Where the records hold the string "slots", show the whole line it sits on.
START Data for this exercise
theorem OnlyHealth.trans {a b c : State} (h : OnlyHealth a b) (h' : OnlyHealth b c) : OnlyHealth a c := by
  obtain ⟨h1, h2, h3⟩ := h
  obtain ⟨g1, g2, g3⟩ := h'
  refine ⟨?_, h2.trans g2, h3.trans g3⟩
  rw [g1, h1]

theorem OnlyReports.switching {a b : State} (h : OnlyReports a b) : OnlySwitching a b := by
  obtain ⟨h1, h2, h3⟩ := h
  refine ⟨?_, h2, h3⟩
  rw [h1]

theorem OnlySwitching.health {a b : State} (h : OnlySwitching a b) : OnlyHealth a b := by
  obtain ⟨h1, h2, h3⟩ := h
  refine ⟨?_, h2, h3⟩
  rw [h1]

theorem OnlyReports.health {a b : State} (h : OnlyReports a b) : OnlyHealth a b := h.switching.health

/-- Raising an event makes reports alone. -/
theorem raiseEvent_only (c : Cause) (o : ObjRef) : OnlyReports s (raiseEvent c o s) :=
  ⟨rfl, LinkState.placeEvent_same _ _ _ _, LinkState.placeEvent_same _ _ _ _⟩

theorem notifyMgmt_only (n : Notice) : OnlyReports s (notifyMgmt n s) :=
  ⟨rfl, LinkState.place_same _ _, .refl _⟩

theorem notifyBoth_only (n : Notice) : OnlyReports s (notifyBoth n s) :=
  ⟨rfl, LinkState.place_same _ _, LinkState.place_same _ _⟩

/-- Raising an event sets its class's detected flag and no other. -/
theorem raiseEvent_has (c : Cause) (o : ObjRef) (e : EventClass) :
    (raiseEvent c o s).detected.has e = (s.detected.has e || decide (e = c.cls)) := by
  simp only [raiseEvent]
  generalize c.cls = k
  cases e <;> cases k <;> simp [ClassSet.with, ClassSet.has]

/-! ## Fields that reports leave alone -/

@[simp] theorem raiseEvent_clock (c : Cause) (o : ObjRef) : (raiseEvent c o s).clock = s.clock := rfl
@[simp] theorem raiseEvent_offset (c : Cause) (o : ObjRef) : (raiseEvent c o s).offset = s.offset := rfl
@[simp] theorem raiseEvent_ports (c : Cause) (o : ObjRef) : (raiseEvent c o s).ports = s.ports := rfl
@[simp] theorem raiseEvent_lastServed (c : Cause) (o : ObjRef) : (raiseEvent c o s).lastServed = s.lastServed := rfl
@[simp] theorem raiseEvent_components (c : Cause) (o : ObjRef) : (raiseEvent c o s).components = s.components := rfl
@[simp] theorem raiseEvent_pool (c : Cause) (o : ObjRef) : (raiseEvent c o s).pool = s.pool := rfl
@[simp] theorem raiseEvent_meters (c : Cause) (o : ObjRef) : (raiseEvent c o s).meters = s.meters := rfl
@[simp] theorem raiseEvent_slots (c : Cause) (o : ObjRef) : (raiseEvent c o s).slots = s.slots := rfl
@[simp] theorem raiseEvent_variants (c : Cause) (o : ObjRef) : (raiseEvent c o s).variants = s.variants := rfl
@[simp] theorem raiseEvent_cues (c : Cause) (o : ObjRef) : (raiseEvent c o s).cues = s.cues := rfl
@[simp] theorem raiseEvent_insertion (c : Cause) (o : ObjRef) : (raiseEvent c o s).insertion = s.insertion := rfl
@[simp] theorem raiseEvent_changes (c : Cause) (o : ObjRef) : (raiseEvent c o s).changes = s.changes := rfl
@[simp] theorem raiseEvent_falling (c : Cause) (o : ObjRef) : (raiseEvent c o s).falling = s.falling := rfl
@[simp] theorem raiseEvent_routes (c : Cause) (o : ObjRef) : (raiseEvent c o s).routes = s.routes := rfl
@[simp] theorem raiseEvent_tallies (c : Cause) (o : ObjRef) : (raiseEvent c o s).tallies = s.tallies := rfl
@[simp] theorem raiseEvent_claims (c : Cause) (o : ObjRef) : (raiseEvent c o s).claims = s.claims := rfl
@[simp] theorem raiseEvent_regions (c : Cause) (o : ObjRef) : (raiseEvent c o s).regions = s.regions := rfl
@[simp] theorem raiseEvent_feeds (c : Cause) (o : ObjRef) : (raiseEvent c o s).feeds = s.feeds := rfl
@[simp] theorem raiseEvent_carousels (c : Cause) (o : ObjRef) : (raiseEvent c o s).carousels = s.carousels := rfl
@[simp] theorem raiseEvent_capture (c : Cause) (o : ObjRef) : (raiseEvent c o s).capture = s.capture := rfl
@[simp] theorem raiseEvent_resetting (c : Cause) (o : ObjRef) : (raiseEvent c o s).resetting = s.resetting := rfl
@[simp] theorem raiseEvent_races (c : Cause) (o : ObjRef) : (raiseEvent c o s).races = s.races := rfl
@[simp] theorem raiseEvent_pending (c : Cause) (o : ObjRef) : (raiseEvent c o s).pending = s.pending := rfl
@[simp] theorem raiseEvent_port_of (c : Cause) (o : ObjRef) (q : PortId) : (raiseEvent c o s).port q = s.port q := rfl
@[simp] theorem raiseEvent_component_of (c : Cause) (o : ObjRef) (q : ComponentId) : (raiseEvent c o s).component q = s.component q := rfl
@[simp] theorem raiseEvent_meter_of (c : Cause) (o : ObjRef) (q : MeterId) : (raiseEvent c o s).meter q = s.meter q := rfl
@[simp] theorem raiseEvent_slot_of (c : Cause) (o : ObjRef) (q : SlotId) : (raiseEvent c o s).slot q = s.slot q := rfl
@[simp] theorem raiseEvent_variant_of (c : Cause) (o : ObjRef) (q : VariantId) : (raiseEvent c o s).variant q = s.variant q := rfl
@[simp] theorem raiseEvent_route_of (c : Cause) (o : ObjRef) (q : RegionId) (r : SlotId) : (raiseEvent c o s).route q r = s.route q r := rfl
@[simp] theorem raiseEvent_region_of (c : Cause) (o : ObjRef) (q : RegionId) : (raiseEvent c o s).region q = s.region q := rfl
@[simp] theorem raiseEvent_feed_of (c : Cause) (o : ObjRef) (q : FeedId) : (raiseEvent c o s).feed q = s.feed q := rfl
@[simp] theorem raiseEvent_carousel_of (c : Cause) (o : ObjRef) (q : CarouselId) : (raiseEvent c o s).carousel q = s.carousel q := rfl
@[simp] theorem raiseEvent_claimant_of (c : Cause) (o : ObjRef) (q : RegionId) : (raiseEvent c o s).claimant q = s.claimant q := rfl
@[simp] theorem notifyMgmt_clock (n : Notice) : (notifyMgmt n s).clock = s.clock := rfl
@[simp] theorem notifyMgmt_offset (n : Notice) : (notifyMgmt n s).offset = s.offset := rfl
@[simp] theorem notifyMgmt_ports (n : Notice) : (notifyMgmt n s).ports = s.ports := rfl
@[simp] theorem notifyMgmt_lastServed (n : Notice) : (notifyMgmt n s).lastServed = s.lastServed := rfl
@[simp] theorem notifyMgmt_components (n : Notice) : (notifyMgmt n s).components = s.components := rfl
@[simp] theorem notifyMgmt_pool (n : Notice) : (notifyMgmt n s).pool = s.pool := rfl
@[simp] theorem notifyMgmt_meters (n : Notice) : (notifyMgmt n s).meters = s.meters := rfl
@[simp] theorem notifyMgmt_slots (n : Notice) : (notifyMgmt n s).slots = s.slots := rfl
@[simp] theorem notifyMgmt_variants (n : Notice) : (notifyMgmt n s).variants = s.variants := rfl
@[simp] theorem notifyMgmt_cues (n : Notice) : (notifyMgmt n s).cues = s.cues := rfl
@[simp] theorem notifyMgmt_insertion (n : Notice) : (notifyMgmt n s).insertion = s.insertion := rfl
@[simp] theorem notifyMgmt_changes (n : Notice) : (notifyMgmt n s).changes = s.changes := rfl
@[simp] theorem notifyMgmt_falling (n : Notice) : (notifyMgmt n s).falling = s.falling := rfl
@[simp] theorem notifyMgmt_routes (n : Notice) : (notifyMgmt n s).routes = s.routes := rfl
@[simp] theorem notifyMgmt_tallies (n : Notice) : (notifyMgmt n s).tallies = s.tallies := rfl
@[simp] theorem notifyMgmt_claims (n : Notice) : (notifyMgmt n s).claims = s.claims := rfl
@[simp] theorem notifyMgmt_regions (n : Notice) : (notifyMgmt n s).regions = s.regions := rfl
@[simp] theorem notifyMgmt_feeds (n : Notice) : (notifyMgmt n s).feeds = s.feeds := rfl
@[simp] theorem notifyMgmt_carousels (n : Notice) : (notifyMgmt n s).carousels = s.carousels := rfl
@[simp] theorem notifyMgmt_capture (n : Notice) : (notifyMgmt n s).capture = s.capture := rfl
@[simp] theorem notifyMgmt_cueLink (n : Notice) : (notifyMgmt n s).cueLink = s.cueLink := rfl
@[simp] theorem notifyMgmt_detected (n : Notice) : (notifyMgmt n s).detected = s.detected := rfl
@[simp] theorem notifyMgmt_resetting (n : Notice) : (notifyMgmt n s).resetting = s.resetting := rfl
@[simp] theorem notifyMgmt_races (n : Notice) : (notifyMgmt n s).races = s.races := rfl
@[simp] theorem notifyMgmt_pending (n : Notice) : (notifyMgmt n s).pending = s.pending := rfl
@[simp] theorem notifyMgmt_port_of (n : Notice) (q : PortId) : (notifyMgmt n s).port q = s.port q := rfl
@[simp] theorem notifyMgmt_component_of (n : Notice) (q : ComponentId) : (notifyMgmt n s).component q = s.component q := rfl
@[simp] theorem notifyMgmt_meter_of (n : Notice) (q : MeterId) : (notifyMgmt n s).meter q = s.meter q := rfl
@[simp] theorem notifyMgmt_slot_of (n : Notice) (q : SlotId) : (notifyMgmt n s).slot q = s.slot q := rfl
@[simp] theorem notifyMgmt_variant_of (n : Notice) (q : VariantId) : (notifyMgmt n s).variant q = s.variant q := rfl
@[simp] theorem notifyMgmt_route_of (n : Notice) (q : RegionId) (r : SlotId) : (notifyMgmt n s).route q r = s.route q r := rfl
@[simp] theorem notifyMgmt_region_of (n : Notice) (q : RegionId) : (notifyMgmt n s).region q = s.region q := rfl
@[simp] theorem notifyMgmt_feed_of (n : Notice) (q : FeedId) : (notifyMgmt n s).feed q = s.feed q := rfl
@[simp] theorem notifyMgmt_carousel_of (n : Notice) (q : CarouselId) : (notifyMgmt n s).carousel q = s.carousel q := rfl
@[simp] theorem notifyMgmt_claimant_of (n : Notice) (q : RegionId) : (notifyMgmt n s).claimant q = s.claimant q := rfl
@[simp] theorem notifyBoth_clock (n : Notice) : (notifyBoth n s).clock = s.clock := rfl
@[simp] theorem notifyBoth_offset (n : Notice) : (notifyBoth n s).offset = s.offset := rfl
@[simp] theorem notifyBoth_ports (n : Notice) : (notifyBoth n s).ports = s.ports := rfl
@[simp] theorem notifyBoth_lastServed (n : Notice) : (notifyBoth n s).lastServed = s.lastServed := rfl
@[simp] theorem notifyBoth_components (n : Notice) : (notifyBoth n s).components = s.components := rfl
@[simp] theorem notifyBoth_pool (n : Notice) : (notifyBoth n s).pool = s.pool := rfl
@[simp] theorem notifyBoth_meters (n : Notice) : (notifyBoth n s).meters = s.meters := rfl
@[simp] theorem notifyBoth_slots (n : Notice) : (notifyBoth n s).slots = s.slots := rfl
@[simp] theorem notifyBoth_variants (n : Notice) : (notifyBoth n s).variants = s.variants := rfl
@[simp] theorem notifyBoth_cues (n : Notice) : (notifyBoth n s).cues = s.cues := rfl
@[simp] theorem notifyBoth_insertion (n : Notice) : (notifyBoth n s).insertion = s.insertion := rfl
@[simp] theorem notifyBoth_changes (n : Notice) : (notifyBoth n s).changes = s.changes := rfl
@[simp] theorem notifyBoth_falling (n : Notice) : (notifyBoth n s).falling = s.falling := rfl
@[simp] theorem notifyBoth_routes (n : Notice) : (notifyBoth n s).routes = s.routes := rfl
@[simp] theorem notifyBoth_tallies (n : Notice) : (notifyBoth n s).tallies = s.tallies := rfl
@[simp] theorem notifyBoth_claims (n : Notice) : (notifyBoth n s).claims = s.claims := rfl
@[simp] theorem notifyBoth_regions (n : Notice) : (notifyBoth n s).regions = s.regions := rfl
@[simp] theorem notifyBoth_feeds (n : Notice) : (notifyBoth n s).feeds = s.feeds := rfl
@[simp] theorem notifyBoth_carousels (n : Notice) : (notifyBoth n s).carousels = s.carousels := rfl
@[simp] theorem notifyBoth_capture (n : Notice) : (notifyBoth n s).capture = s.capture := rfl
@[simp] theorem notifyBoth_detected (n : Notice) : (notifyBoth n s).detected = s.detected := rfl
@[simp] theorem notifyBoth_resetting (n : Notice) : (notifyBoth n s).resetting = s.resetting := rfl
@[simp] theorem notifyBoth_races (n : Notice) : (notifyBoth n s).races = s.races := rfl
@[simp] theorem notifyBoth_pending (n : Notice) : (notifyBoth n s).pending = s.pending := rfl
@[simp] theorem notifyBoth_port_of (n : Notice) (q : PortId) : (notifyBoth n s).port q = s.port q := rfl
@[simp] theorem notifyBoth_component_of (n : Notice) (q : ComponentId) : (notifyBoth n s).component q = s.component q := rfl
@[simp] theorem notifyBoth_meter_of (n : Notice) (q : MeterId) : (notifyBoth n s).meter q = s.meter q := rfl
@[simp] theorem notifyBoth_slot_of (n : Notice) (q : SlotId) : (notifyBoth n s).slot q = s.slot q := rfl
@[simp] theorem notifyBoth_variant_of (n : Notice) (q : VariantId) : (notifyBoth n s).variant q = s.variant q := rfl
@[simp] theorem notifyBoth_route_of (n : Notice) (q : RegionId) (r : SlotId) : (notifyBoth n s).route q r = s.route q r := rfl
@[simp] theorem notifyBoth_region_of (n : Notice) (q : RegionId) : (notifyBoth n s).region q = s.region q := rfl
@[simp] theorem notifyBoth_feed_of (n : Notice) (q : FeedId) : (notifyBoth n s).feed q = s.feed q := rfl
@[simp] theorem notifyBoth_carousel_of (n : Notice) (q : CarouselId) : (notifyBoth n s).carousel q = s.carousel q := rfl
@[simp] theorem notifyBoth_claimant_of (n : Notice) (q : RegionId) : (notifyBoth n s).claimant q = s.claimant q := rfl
END Data for this exercise
▸ **Exercise result**:
@[simp] theorem raiseEvent_slots (c : Cause) (o : ObjRef) : (raiseEvent c o s).slots = s.slots := rfl
@[simp] theorem notifyMgmt_slots (n : Notice) : (notifyMgmt n s).slots = s.slots := rfl
@[simp] theorem notifyBoth_slots (n : Notice) : (notifyBoth n s).slots = s.slots := rfl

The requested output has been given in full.